Nostalgia and the Conservative Ostrich

With François Hollande winning the first round of the French presidential vote, Sarkozy’s re-election prospects are looking quite grim, and the dawn of a new age in French politics seems to be fast approaching. The French cultural mirror, head turned sharply back (to call it vain would be cliché), is proving to be unsustainable in the 21st century: Amelie might have sustained the wonderful simulacra of Montmartre, artistic and quirky, but this whitewashed past hasn’t simply vanished in the desert of postmodernism; it has really never existed at all.

As conservative forces continue to preoccupy themselves with Islam, banning veils, prohibiting the construction of mosques with minarets, inanely demanding whether French citizens might be eating halal without knowing it; Muslims, who have become something of a significant voting demographic, have demonstrated that they will likely vote far-left in the upcoming election, as M’hammed Henniche, head of the  Union of Muslim Associations of Seine-Saint-Denis (UAM 93), stated in an interview by Al-Jazeera. Questions of what constitutes French identity, of whether a cultural construct ought to be such a significant policy issue, are (finally) being drawn to their logical ends: France, like almost every other Western neoliberal democracy, is more and more becoming a nation of immigrants; ideology, and not ethnicity, is becoming a better measure of national cultural identity.

This does not bode well, however, for a nation which guarded its pride, all but effaced in the light of World War II, on the patriarchal patriotism of Charles de Gaulle. The resulting friction between nostalgia for a powerful and influential (white) France which never was precisely as it is remembered, and the realities of the 21st century, is, as Oliver Guez develops in his brilliant Op-Ed, “an old nation that increasingly cultivates the temptation to be an island unto itself.” Rather than following through with its membership in the Eurozone and its relatively-privileged economic status, certain French politicians bemoan the waves of immigration, particularly of Roma (you might know them as “gypsies”) and other undesirables, and avoid the economic realities—unemployment, the collapse of social services—plaguing the PIGS countries. The past few years under Sarkozy, and Hollande is quite insistent upon underscoring this, have been plagued with austerity and job losses, while discourse has focused on cultural questions of identity, giving rise to the ambiguously nationalistic (and frankly terrifying) rhetoric which seems more and more acceptable among European politicians.

Once dubbed the bling-bling president for his flashy manners (after all, his [third] wife is Carla Bruni), Sarkozy seems to be the embodiment of a crassness about contemporary conservativism which simultaneously derives its power from fear and hatred of the Other and which elicits a certain disgust among most reasonable individuals. Indeed, the 21st century conservative fosters a sense of safety and comfort in what is known, in “taking care of our own” instead of reaching out in times of distress—this can be seen everywhere from Paul Ryan’s calling for absurd slashing of social programs (why help those others, those poor?) to France putting aside its international role (recall: it holds a permanent seat on the UN Security Council).
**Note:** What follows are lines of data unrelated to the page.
/-! ### `withUnwritten` -/

@[simp] theorem State.withUnwritten_cfg (s : State) (ps : List Place) :
    (s.withUnwritten ps).cfg = s.cfg := rfl
@[simp] theorem State.withUnwritten_r (s : State) (ps : List Place) :
    (s.withUnwritten ps).r = s.r := rfl
@[simp] theorem State.withUnwritten_acc (s : State) (ps : List Place) :
    (s.withUnwritten ps).acc = s.acc := rfl
@[simp] theorem State.withUnwritten_i (s : State) (ps : List Place) :
    (s.withUnwritten ps).i = s.i := rfl
@[simp] theorem State.withUnwritten_m (s : State) (ps : List Place) :
    (s.withUnwritten ps).m = s.m := rfl
@[simp] theorem State.withUnwritten_l (s : State) (ps : List Place) :
    (s.withUnwritten ps).l = s.l := rfl
@[simp] theorem State.withUnwritten_b (s : State) (ps : List Place) :
    (s.withUnwritten ps).b = s.b := rfl
@[simp] theorem State.withUnwritten_cntr (s : State) (ps : List Place) :
    (s.withUnwritten ps).cntr = s.cntr := rfl
@[simp] theorem State.withUnwritten_mstat (s : State) (ps : List Place) :
    (s.withUnwritten ps).mstat = s.mstat := rfl
@[simp] theorem State.withUnwritten_lpever (s : State) (ps : List Place) :
    (s.withUnwritten ps).lpever = s.lpever := rfl
@[simp] theorem State.withUnwritten_pcstack (s : State) (ps : List Place) :
    (s.withUnwritten ps).pcstack = s.pcstack := rfl
@[simp] theorem State.withUnwritten_lpstack (s : State) (ps : List Place) :
    (s.withUnwritten ps).lpstack = s.lpstack := rfl
@[simp] theorem State.withUnwritten_icntl (s : State) (ps : List Place) :
    (s.withUnwritten ps).icntl = s.icntl := rfl
@[simp] theorem State.withUnwritten_imask (s : State) (ps : List Place) :
    (s.withUnwritten ps).imask = s.imask := rfl
@[simp] theorem State.withUnwritten_irptl (s : State) (ps : List Place) :
    (s.withUnwritten ps).irptl = s.irptl := rfl
@[simp] theorem State.withUnwritten_ivec (s : State) (ps : List Place) :
    (s.withUnwritten ps).ivec = s.ivec := rfl
@[simp] theorem State.withUnwritten_astatR (s : State) (ps : List Place) :
    (s.withUnwritten ps).astatR = s.astatR := rfl
@[simp] theorem State.withUnwritten_astatI (s : State) (ps : List Place) :
    (s.withUnwritten ps).astatI = s.astatI := rfl
@[simp] theorem State.withUnwritten_astatC (s : State) (ps : List Place) :
    (s.withUnwritten ps).astatC = s.astatC := rfl
@[simp] theorem State.withUnwritten_en (s : State) (ps : List Place) :
    (s.withUnwritten ps).en = s.en := rfl
@[simp] theorem State.withUnwritten_master (s : State) (ps : List Place) :
    (s.withUnwritten ps).master = s.master := rfl
@[simp] theorem State.withUnwritten_umcount (s : State) (ps : List Place) :
    (s.withUnwritten ps).umcount = s.umcount := rfl
@[simp] theorem State.withUnwritten_ovcnt (s : State) (ps : List Place) :
    (s.withUnwritten ps).ovcnt = s.ovcnt := rfl
@[simp] theorem State.withUnwritten_mem (s : State) (ps : List Place) :
    (s.withUnwritten ps).mem = s.mem := rfl
@[simp] theorem State.withUnwritten_cycle (s : State) (ps : List Place) :
    (s.withUnwritten ps).cycle = s.cycle := rfl
@[simp] theorem State.withUnwritten_faultRec (s : State) (ps : List Place) :
    (s.withUnwritten ps).faultRec = s.faultRec := rfl
@[simp] theorem State.withUnwritten_log (s : State) (ps : List Place) :
    (s.withUnwritten ps).log = s.log := rfl
@[simp] theorem State.withUnwritten_input (s : State) (ps : List Place) :
    (s.withUnwritten ps).input = s.input := rfl
@[simp] theorem State.withUnwritten_sstatIn (s : State) (ps : List Place) :
    (s.withUnwritten ps).sstatIn = s.sstatIn := rfl
@[simp] theorem State.withUnwritten_site (s : State) (ps : List Place) :
    (s.withUnwritten ps).site = s.site := rfl
@[simp] theorem State.withUnwritten_slot (s : State) (ps : List Place) :
    (s.withUnwritten ps).slot = s.slot := rfl
@[simp] theorem State.withUnwritten_staged (s : State) (ps : List Place) :
    (s.withUnwritten ps).staged = s.staged := rfl
@[simp] theorem State.withUnwritten_outs (s : State) (ps : List Place) :
    (s.withUnwritten ps).outs = s.outs := rfl
@[simp] theorem State.withUnwritten_out (s : State) (ps : List Place) :
    (s.withUnwritten ps).out = s.out := rfl
@[simp] theorem State.withUnwritten_draws (s : State) (ps : List Place) :
    (s.withUnwritten ps).draws = s.draws := rfl
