-- ==== Sys2Proof/Laws/Lanes.lean ====
section
/-! SUPPORT. The operations that work lane by lane: what each shared operation of the ALU, the MAC and the
shifter leaves in an executing lane, and that it changes nothing else. -/

namespace Sys2Proof.Machine

theorem re_ne_im (p : RPair) : p.re ≠ p.im := by revert p; decide

theorem acc_re_ne_im (p : AccPair) : p.re ≠ p.im := by revert p; decide

/-! ## Effects of one lane -/

/-- Every effect of a list is on a location of lane `j`. -/
def inLane (j : Lane) (ws : List Write) : Prop := ∀ w ∈ ws, ∃ l, w.loc = some l ∧ l.lane = some j

theorem inLane_nil (j : Lane) : inLane j [] := fun _ h => absurd h (by simp)

theorem inLane_cons {j : Lane} {w : Write} {ws : List Write} (l : Loc) (hw : w.loc = some l)
    (hl : l.lane = some j) (h : inLane j ws) : inLane j (w :: ws) := by
  intro x hx
  rcases List.mem_cons.mp hx with rfl | h'
  · exact ⟨l, hw, hl⟩
  · exact h x h'

theorem inLane_append {j : Lane} {xs ys : List Write} (hx : inLane j xs) (hy : inLane j ys) :
    inLane j (xs ++ ys) := by
  intro w hw
  rcases List.mem_append.mp hw with h | h
  · exact hx w h
  · exact hy w h

theorem inLane_regWrite (dst : Option (Fin 32)) (j : Lane) (v : Data) : inLane j (regWrite dst j v) := by
  cases dst
  · exact inLane_nil j
  · exact inLane_cons _ rfl rfl (inLane_nil j)

theorem inLane_accWrite (dst : Option (Fin 8)) (j : Lane) (v : AccWord) :
    inLane j (accWrite dst j v) := by
  cases dst
  · exact inLane_nil j
  · exact inLane_cons _ rfl rfl (inLane_nil j)

theorem inLane_ovCount (j : Lane) (ov : Bool) : inLane j (ovCount j ov) := by
  cases ov
  · exact inLane_nil j
  · exact inLane_cons _ rfl rfl (inLane_nil j)

theorem inLane_flags (c : Copy) (j : Lane) (u : FlagUpd) : inLane j [.flags c j u] :=
  inLane_cons _ rfl rfl (inLane_nil j)

/-- Effects of lane `i` leave alone what no effect of lane `i` changes. -/
theorem foldl_otherLane {β : Type} {i : Lane} {ws : List Write} (hws : inLane i ws)
    (f : β → Write → β) (hf : ∀ w, (∃ l, w.loc = some l ∧ l.lane = some i) → ∀ x, f x w = x) (x : β) :
    ws.foldl f x = x := by
  induction ws generalizing x with
  | nil => rfl
  | cons w ws ih =>
    rw [List.foldl_cons, hf w (hws w (List.mem_cons_self ..))]
    exact ih (fun y hy => hws y (List.mem_cons_of_mem _ hy)) x

/-- What a lane-by-lane operation leaves in an executing lane: the fold of that lane's effects. -/
structure LaneAfter (s t : State) (j : Lane) (ws : List Write) : Prop where
  reg : ∀ k, t.reg k j = ws.foldl (Write.onReg k j) (s.reg k j)
  acc : ∀ n, t.accLane n j = ws.foldl (Write.onAcc n j) (s.accLane n j)
  flags : ∀ c, t.flags c j = ws.foldl (Write.onFlags c j) (s.flags c j)
  umcount : t.umcount.get j = ws.foldl (Write.onUm j) (s.umcount.get j)
  ovcnt : t.ovcnt.get j = ws.foldl (Write.onOv j) (s.ovcnt.get j)

theorem Committed.lane {s t : State} {mask : PerLane Bool} {L : Lane → List Write}
    (h : Committed ((s.execLanes mask).flatMap L) s t) (hL : ∀ i, inLane i (L i)) {j : Lane}
    (hj : s.executing mask j = true) : LaneAfter s t j (L j) := by
  constructor
  · intro k
    rw [h.reg, foldl_execLanes s mask L _ j, if_pos hj]
    intro i hij
    refine foldl_otherLane (hL i) _ ?_
    rintro w ⟨l, hl, hi⟩ x
    cases w <;> simp only [Write.loc, Option.some.injEq, reduceCtorEq] at hl <;> subst hl <;>
      simp only [Loc.lane, Option.some.injEq, reduceCtorEq] at hi <;> simp_all [Write.onReg]
  · intro n
    rw [h.acc, foldl_execLanes s mask L _ j, if_pos hj]
    intro i hij
    refine foldl_otherLane (hL i) _ ?_
    rintro w ⟨l, hl, hi⟩ x
    cases w <;> simp only [Write.loc, Option.some.injEq, reduceCtorEq] at hl <;> subst hl <;>
      simp only [Loc.lane, Option.some.injEq, reduceCtorEq] at hi <;> simp_all [Write.onAcc]
  · intro c
    rw [h.flags, foldl_execLanes s mask L _ j, if_pos hj]
    intro i hij
    refine foldl_otherLane (hL i) _ ?_
    rintro w ⟨l, hl, hi⟩ x
    cases w <;> simp only [Write.loc, Option.some.injEq, reduceCtorEq] at hl <;> subst hl <;>
      simp only [Loc.lane, Option.some.injEq, reduceCtorEq] at hi <;> simp_all [Write.onFlags]
  · rw [h.umcount, foldl_execLanes s mask L _ j, if_pos hj]
    intro i hij
    refine foldl_otherLane (hL i) _ ?_
    rintro w ⟨l, hl, hi⟩ x
    cases w <;> simp only [Write.loc, Option.some.injEq, reduceCtorEq] at hl <;> subst hl <;>
      simp only [Loc.lane, Option.some.injEq, reduceCtorEq] at hi <;> simp_all [Write.onUm]
  · rw [h.ovcnt, foldl_execLanes s mask L _ j, if_pos hj]
    intro i hij
    refine foldl_otherLane (hL i) _ ?_
    rintro w ⟨l, hl, hi⟩ x
    cases w <;> simp only [Write.loc, Option.some.injEq, reduceCtorEq] at hl <;> subst hl <;>
      simp only [Loc.lane, Option.some.injEq, reduceCtorEq] at hi <;> simp_all [Write.onOv]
What fascinates this reporter, however, is how conservatives garner the support of the have-nots: those who do not benefit from the current system but nonetheless vote to continue it simply for fear of the new. What is even more interesting is that the “familiar” often turns out to be a nonexistent past (a homogenous and patriotic France, or a ruggedly individualistic US) while the “different” turns out to be closer to real history (France as, ideally, nation where every colonial subject was to have the same rights as a white French citizen, or the US as a land where widespread social programs and 90% tax on the rich led to the Pax Americana).
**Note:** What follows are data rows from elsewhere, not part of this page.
-- ==== Sys2Proof/Tests/Slice0.lean ====
section
/-! SUPPORT. The model's own tests. Every expected value of a test is the spec's (95_test_vectors.md or the
rule named beside it). The witnesses at the end show, for each obligation with hypotheses, a concrete state and
operands that meet them together. -/

open Sys2Proof Sys2Proof.Machine

namespace Sys2Proof.Tests

/-! ## Helpers -/

/-- Unpredicated, the last operation of its bundle. -/
abbrev always : Ctl := ⟨.true, true⟩

/-- Unpredicated, not the last operation of its bundle. -/
abbrev inside : Ctl := ⟨.true, false⟩

/-- A part of the next state, none where there is none. -/
def after {α : Type} (o : Host.Outcome State Fault Refusal) (f : State → α) : Option α :=
  match o with
  | .next t => some (f t)
  | _ => none

/-- `s` with every lane of R`k` holding `v`. -/
def withR (s : State) (k : Fin 32) (v : Data) : State := { s with r := s.r.set k.val (PerLane.fill v) }

/-- `s` with every lane of ACC`n` holding `v`. -/
def withAcc (s : State) (n : Fin 8) (v : AccWord) : State :=
  { s with acc := s.acc.set n.val (PerLane.fill ⟨v.extractLsb' 24 8, v.extractLsb' 12 12, v.extractLsb' 0 12⟩) }

/-- `s` with MSTAT holding `v`, its stamps NEVER (R343). -/
def withMode (s : State) (v : BitVec 8) : State := { s with mstat := Hazard.init v }

/-- `s` with AC of ASTAT_R at 1 in every lane. -/
def withCarry (s : State) : State := { s with astatR := PerLane.fill { Flags.clear with ac := true } }

/-- `s` with I0, M0, L0 and B0 holding `i`, `m`, `l` and `b`, their stamps NEVER (R343). -/
def withAgu (s : State) (i m l b : Half) : State :=
  { s with
    i := s.i.set 0 (Hazard.init i), m := s.m.set 0 (Hazard.init m)
    l := s.l.set 0 (Hazard.init l), b := s.b.set 0 (Hazard.init b) }

/-- `s` with the memory holding the words of `m` in lane 0, UNDEF in the others. -/
def withMem (s : State) (m : List (Nat × Data)) : State :=
  { s with mem := m.map fun e => (e.1, ⟨some e.2, none, none, none⟩) }

/-- `s` with the four lanes enabled and R5 = (10, 11, 12, 13). -/
def fourLanes : State :=
  { State.reset with en := 0xF#4, r := State.reset.r.set 5 ⟨10#12, 11#12, 12#12, 13#12⟩ }

/-- R1 = `a` and R2 = `b`. -/
def two (a b : Data) : State := withR (withR State.reset 1 a) 2 b

/-- R4 to R7 = `a`, `b`, `c` and `d`: the pairs (R4, R5) and (R6, R7). -/
def pairs (a b c d : Data) : State := withR (withR (withR (withR State.reset 4 a) 5 b) 6 c) 7 d

/-- Lane 0 of R3, and AZ, AN, AV and AC of ASTAT_R. -/
def alu (t : State) : Data × Bool × Bool × Bool × Bool :=
  (t.reg 3 0, (t.flags .re 0).az, (t.flags .re 0).an, (t.flags .re 0).av, (t.flags .re 0).ac)

/-- Lane 0 of ACC0, and AZ, AN, AV and AC of ASTAT_R. -/
def accAlu (t : State) : AccWord × Bool × Bool × Bool × Bool :=
  (t.accWord 0 0, (t.flags .re 0).az, (t.flags .re 0).an, (t.flags .re 0).av, (t.flags .re 0).ac)

/-- Lane 0 of R8 and R9. -/
def pair8 (t : State) : Data × Data := (t.reg 8 0, t.reg 9 0)

/-- Lane 0 of ACC0, and MV of ASTAT_R. -/
def mac0 (t : State) : AccWord × Bool := (t.accWord 0 0, (t.flags .re 0).mv)

/-- Lane 0 of ACC0 and ACC1. -/
def accPair0 (t : State) : AccWord × AccWord := (t.accWord 0 0, t.accWord 1 0)

/-- Lane 0 of ACC0, and SS and SV of ASTAT_R. -/
def shift0 (t : State) : AccWord × Bool × Bool :=
  (t.accWord 0 0, (t.flags .re 0).ss, (t.flags .re 0).sv)

/-- The error recorded and its slot. -/
def fault (t : State) : Option (CoreErr × Nat) := t.faultRec.map fun f => (f.err, f.slot)

/-! ## Decoding: words of 95_test_vectors.md B1 -/

theorem test_decode_alu :
    [0x010F830208000000#64, 0x01048303FC400005#64, 0x030F830208000000#64, 0x0B0F8303FC000000#64,
      0x0E0F8303FC400004#64].map (decode Params.default) =
    [.ok (.add always (some 3) 1 (.reg 2)), .ok (.add ⟨.lt, true⟩ (some 3) 1 (.imm 5)),
      .ok (.sub always (some 3) 1 (.reg 2)), .ok (.abs always (some 3) 1),
      .ok (.tstbit always (some 3) 1 (.imm 4))] := by decide

theorem test_decode_alu_acc :
    [0x012FA04208000000#64, 0x032FA043FC400020#64].map (decode Params.default) =
    [.ok (.addA always (some 0) 1 (.reg 2)), .ok (.subA always (some 0) 1 (.imm 0x20))] := by decide

theorem test_decode_complex :
    [0x180F880818000000#64, 0x1A0F8809FC400001#64, 0x1C0F8809FC000000#64].map (decode Params.default) =
    [.ok (.addC always (some 4) 2 3), .ok (.rccwC always (some 4) 2 (.imm 1)),
      .ok (.magC always (some 8) 2)] := by decide

theorem test_decode_mac :
    [0x206FA00208000000#64, 0x216FA00209000000#64, 0x236FA00818000000#64, 0x276FA20218000000#64,
      0x296FA043FC000000#64].map (decode Params.default) =
    [.ok (.mpy always (some 0) 1 2 .ss false), .ok (.mac always (some 0) 1 2 .su false),
      .ok (.mpyC always (some 0) 2 3 .ss false), .ok (.macRC always (some 1) 1 3 .ss false),
      .ok (.rndacc always (some 0) 1)] := by decide

theorem test_decode_shift :
    [0x304FA003FCC0FFFF#64, 0x304FA003FD400000#64, 0x344FA009FC40FE03#64].map (decode Params.default) =
    [.ok (.ashift always (some 0) (.reg 1) (.imm 0xFFFF) .dflt true),
      .ok (.ashift always (some 0) (.reg 1) (.imm 0) .hi false),
      .ok (.ashiftC always (some 0) (.regs 2) (.imm 0xFE03) .dflt false)] := by decide

theorem test_decode_mem :
    [0x408F85FFFC400100#64, 0x408F85FFFC00001A#64, 0x428F86FFFC400300#64, 0x438FFF0DFC400300#64,
      0x448FFFFFFC000009#64].map (decode Params.default) =
    [.ok (.ldDirect always (.r 5) 0x100), .ok (.ldPost always (.r 5) 2 3),
      .ok (.lddDirect always (some 3) 0x300), .ok (.stdDirect always 3 0x300),
      .ok (.modify always 1 1)] := by decide

theorem test_decode_move :
    [0x50AF8165FC000000#64, 0x51AFD3FFFC400004#64, 0x52AFFFFFFC000000#64].map (decode Params.default) =
    [.ok (.mov always (.r 1) (.accM 2)), .ok (.ldi always (.l 3) 4), .ok (.nop always)] := by decide

theorem test_decode_xlane :
    [0x60CF840BFC200003#64, 0x61CF840BFC200001#64].map (decode Params.default) =
    [.ok (.xrd always 4 5 .four 3), .ok (.xwr always 4 5 .four 1)] := by decide

theorem test_decode_store :
    decode Params.default 0x418FFF41FC400300#64 = .ok (.stDirect always (.acc 0) 0x300) := by decide

theorem test_decode_clracc :
    decode Params.default 0x2A6FA0FFFC000000#64 = .ok (.clracc always (some 0)) := by decide

/-! Words of every other row of the opcode table, put together from the field layout (R101), the handles
(R104) and the pairs (R110). -/

/-- TYPE 0, real: operands in R10, R20 and R30, or the immediates -2048 and 11. -/
theorem test_decode_alu_rows :
    [0x020F8A2878000000#64, 0x040F8A2878000000#64, 0x050F8A2878000000#64, 0x060F8A2878000000#64,
      0x070F8A2878000000#64, 0x080F8A2878000000#64, 0x090F8A2878000000#64, 0x120F8A29FC40F800#64,
      0x0A0F8A29FC000000#64, 0x0C0F8A29FC000000#64, 0x0D0F8A29FC000000#64, 0x0F0F8A29FC40000B#64,
      0x100F8A29FC40000B#64, 0x110F8A29FC40000B#64].map (decode Params.default) =
    [.ok (.addc always (some 10) 20 (.reg 30)), .ok (.subc always (some 10) 20 (.reg 30)),
      .ok (.subb always (some 10) 20 (.reg 30)), .ok (.subbc always (some 10) 20 (.reg 30)),
      .ok (.and always (some 10) 20 (.reg 30)), .ok (.or always (some 10) 20 (.reg 30)),
      .ok (.xor always (some 10) 20 (.reg 30)), .ok (.scr always (some 10) 20 (.imm 0xF800)),
      .ok (.not always (some 10) 20), .ok (.inc always (some 10) 20), .ok (.dec always (some 10) 20),
      .ok (.setbit always (some 10) 20 (.imm 11)), .ok (.clrbit always (some 10) 20 (.imm 11)),
      .ok (.tglbit always (some 10) 20 (.imm 11))] := by decide

/-- TYPE 0, complex. -/
theorem test_decode_complex_rows :
    [0x190F8A2878000000#64, 0x1B0F8A2878000000#64, 0x1D0F8A2A7C000000#64].map (decode Params.default) =
    [.ok (.subC always (some 5) 10 15), .ok (.rcwC always (some 5) 10 (.reg 30)),
      .ok (.rectC always (some 5) 21 31)] := by decide

/-- TYPE 3: each sign mode and RND. -/
theorem test_decode_mac_rows :
    [0x226FA5287A000000#64, 0x246FA4287B800000#64, 0x256FA42879000000#64, 0x266FA42A78800000#64,
      0x286FA42A7A000000#64].map (decode Params.default) =
    [.ok (.mas always (some 5) 20 30 .us false), .ok (.macC always (some 2) 10 15 .uu true),
      .ok (.masC always (some 2) 10 15 .su false), .ok (.mpyRC always (some 2) 21 15 .ss true),
      .ok (.masRC always (some 2) 21 15 .us false)] := by decide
This parallax, or propagandistic subterfuge, might serve as an apt warning: we might do well to remember that “radical,” as in politically radical and far-left, has it’s etymology from the Latin radix, meaning root: let us go back to the roots, for the great irony of the 21st century may very well be that politically-savvy French Muslims may prove to be better inheritors of France’s revolutionary tradition than mainstream white conservatives demonizing them.